/---
/-- A completed instruction appends a value to OUT if it is PRN, and else none. -/
theorem completes_out_append {s t : State} {i : Instr} (h : Completes s i t) :
    ∃ vs, t.out = s.out ++ vs ∧ vs.length = prnCount [i] := by
  obtain ⟨hop, hout⟩ | ⟨r, v, rfl, -, -, hout⟩ := completes_out h
  · exact ⟨[], by rw [hout, List.append_nil], by simp [prnCount, hop]⟩
  · exact ⟨[v], hout, rfl⟩

theorem prnCount_cons (i : Instr) (is : List Instr) : prnCount (i :: is) = prnCount [i] + prnCount is := by
  rw [prnCount, ← List.singleton_append, List.filter_append, List.length_append]
  rfl

/-- A run appends to OUT one value for each PRN it completes. -/
theorem run_out_append {k : Nat} {s t : State} (h : core.run k s = .next t) :
    ∃ vs, t.out = s.out ++ vs ∧ vs.length = prnCount (completed k s) := by
  induction k generalizing s with
  | zero =>
    injection h with h
    exact ⟨[], by rw [h, List.append_nil], rfl⟩
  | succ k ih =>
    obtain ⟨u, hu, hk⟩ := run_succ_next h
    obtain ⟨hs, ⟨i, hi, hc⟩ | ⟨e, rfl⟩⟩ := step_next hu
    · obtain ⟨vs, hvs, hcount⟩ := completes_out_append hc
      obtain ⟨ws, hws, hrest⟩ := ih hk
      refine ⟨vs ++ ws, by rw [hws, hvs, List.append_assoc], ?_⟩
      rw [completed_of_completes hi hu (completes_rs_ne_errored hs hc), prnCount_cons, List.length_append, hcount, hrest]
    · obtain ⟨-, rfl⟩ := run_of_not_running (by simp) hk
      exact ⟨[], (List.append_nil _).symm, by rw [completed_of_errored hu rfl]; rfl⟩

/-- Settles O49: the values appended along the run are as many as the PRN instructions that completed. -/
theorem outputCountsCompletedPrn : Obligations.OutputCountsCompletedPrn := by
  intro k s t h
  obtain ⟨vs, hout, hcount⟩ := run_out_append h
  rw [hout, List.length_append, hcount]
  exact ⟨rfl, List.prefix_append s.out vs⟩

/-! ### Ascending addresses -/

/-- A step between RUNNING states moves `pc` up by 2 or 3: only HLT is shorter, and it ends the run. -/
theorem step_running_pc {s t : State} (h : step s = .next t) (ht : t.rs = .running) :
    s.pc + 2 ≤ t.pc ∧ t.pc ≤ s.pc + 3 := by
  obtain ⟨herr, -⟩ | ⟨-, -, hpc⟩ | ⟨-, -, hpc⟩ | ⟨-, -, hpc⟩ | ⟨hhlt, -, -⟩ := pcAdvancesByTheLength s t h
  · exact nomatch ht.symm.trans herr
  · omega
  · omega
  · omega
  · exact nomatch ht.symm.trans hhlt

/-- Settles O50: every step of such a run moves `pc` up by 2 or 3 and ends at most at 256. -/
theorem instructionsRunInAscendingOrder : Obligations.InstructionsRunInAscendingOrder := by
  intro k s t h ht
  refine run_running_induction (P := fun k s => s.pc + 2 * k ≤ t.pc ∧ t.pc ≤ s.pc + 3 * k ∧ (0 < k → t.pc ≤ 256))
    ht ⟨Nat.le_refl _, Nat.le_refl _, fun h => nomatch h⟩ (fun {k s u} hu hrun hk ih => ?_) h
  obtain ⟨hlow, hhigh, hend⟩ := ih
  obtain ⟨hmin, hmax⟩ := step_running_pc hu hrun
  refine ⟨by omega, by omega, fun _ => ?_⟩
  cases k with
  | zero =>
    injection hk with hk
    exact hk ▸ step_pc_le_of_running hu hrun
  | succ k => exact hend (Nat.succ_pos k)

/-! ### Every run ends (rule R81) -/

theorem not_running_iff (s : State) : s.rs ≠ .running ↔ s.rs = .halted ∨ s.rs = .errored := by
  cases s.rs <;> simp

/-- After `k` steps the machine is still RUNNING, or some of them have led to a terminal state. -/
theorem run_running_or_terminal {s : State} (hs : s.rs = .running) (k : Nat) :
    (∃ t, core.run k s = .next t ∧ t.rs = .running) ∨
      ∃ j t, 1 ≤ j ∧ j ≤ k ∧ core.run j s = .next t ∧ t.rs ≠ .running := by
  induction k with
  | zero => exact .inl ⟨s, rfl, hs⟩
  | succ k ih =>
    obtain ⟨t, hk, ht⟩ | ⟨j, t, hj, hjk, hrun, ht⟩ := ih
    · obtain ⟨u, hu⟩ := step_of_running ht
      have hrun : core.run (k + 1) s = .next u := (run_add k 1 hk).trans (run_succ_of_next hu 0)
      by_cases hu' : u.rs = .running
      · exact .inl ⟨u, hrun, hu'⟩
      · exact .inr ⟨k + 1, u, Nat.succ_pos k, Nat.le_refl _, hrun, hu'⟩
    · exact .inr ⟨j, t, hj, Nat.le_succ_of_le hjk, hrun, ht⟩

/-- Settles O51: 129 steps between RUNNING states would move `pc` up by 258, beyond the 256 where it stays. -/
theorem everyRunEnds : Obligations.EveryRunEnds := by
  intro s hs
  obtain ⟨t, hk, ht⟩ | ⟨j, t, hj, hj129, hrun, ht⟩ := run_running_or_terminal hs 129
  · obtain ⟨hlow, -, hend⟩ := instructionsRunInAscendingOrder 129 s t hk ht
    have hle : t.pc ≤ 256 := hend (by decide)
    omega
  · exact ⟨j, t, hj, hj129, hrun, (not_running_iff t).mp ht⟩

/-! ### The run's result and its outcome (rule R5) -/

theorem runFor_of_not_running {s : State} (hs : s.rs ≠ .running) (n : Nat) : runFor n s = s := by
  cases n with
  | zero => rfl
  | succ n =>
    obtain h | h := (not_running_iff s).mp hs
    · simp only [runFor, step_of_halted h]
    · simp only [runFor, step_of_errored h]

/-- With fuel for it, `runFor` gives the terminal state that a run leads to. -/
theorem runFor_of_run {k : Nat} {s t : State} (h : core.run k s = .next t) (ht : t.rs ≠ .running) (n : Nat) :
    runFor (k + n) s = t := by
  induction k generalizing s with
  | zero =>
    injection h with h
    exact h ▸ runFor_of_not_running (h ▸ ht) _
  | succ k ih =>
    obtain ⟨u, hu, hk⟩ := run_succ_next h
    rw [Nat.succ_add]
    simp only [runFor, hu]
    exact ih hk

theorem outcome_eq_halted_iff (s : State) : s.outcome = some .halted ↔ s.rs = .halted := by
  unfold State.outcome
  cases s.rs with
  | halted => exact iff_of_true rfl rfl
  | running => simp
  | errored => cases s.err <;> simp

theorem outcome_eq_errored_iff (s : State) (e : Error) :
    s.outcome = some (.errored e) ↔ s.rs = .errored ∧ s.err = some e := by
  unfold State.outcome
  cases s.rs with
  | halted => simp
  | running => simp
  | errored => cases s.err <;> simp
\---
Return, with no change at all, every line in the entries above from the line containing "nomatch ht.symm.trans hhlt" through the line containing "intro k s t h ht".

(Finished task):
  · exact nomatch ht.symm.trans hhlt

/-- Settles O50: every step of such a run moves `pc` up by 2 or 3 and ends at most at 256. -/
theorem instructionsRunInAscendingOrder : Obligations.InstructionsRunInAscendingOrder := by
  intro k s t h ht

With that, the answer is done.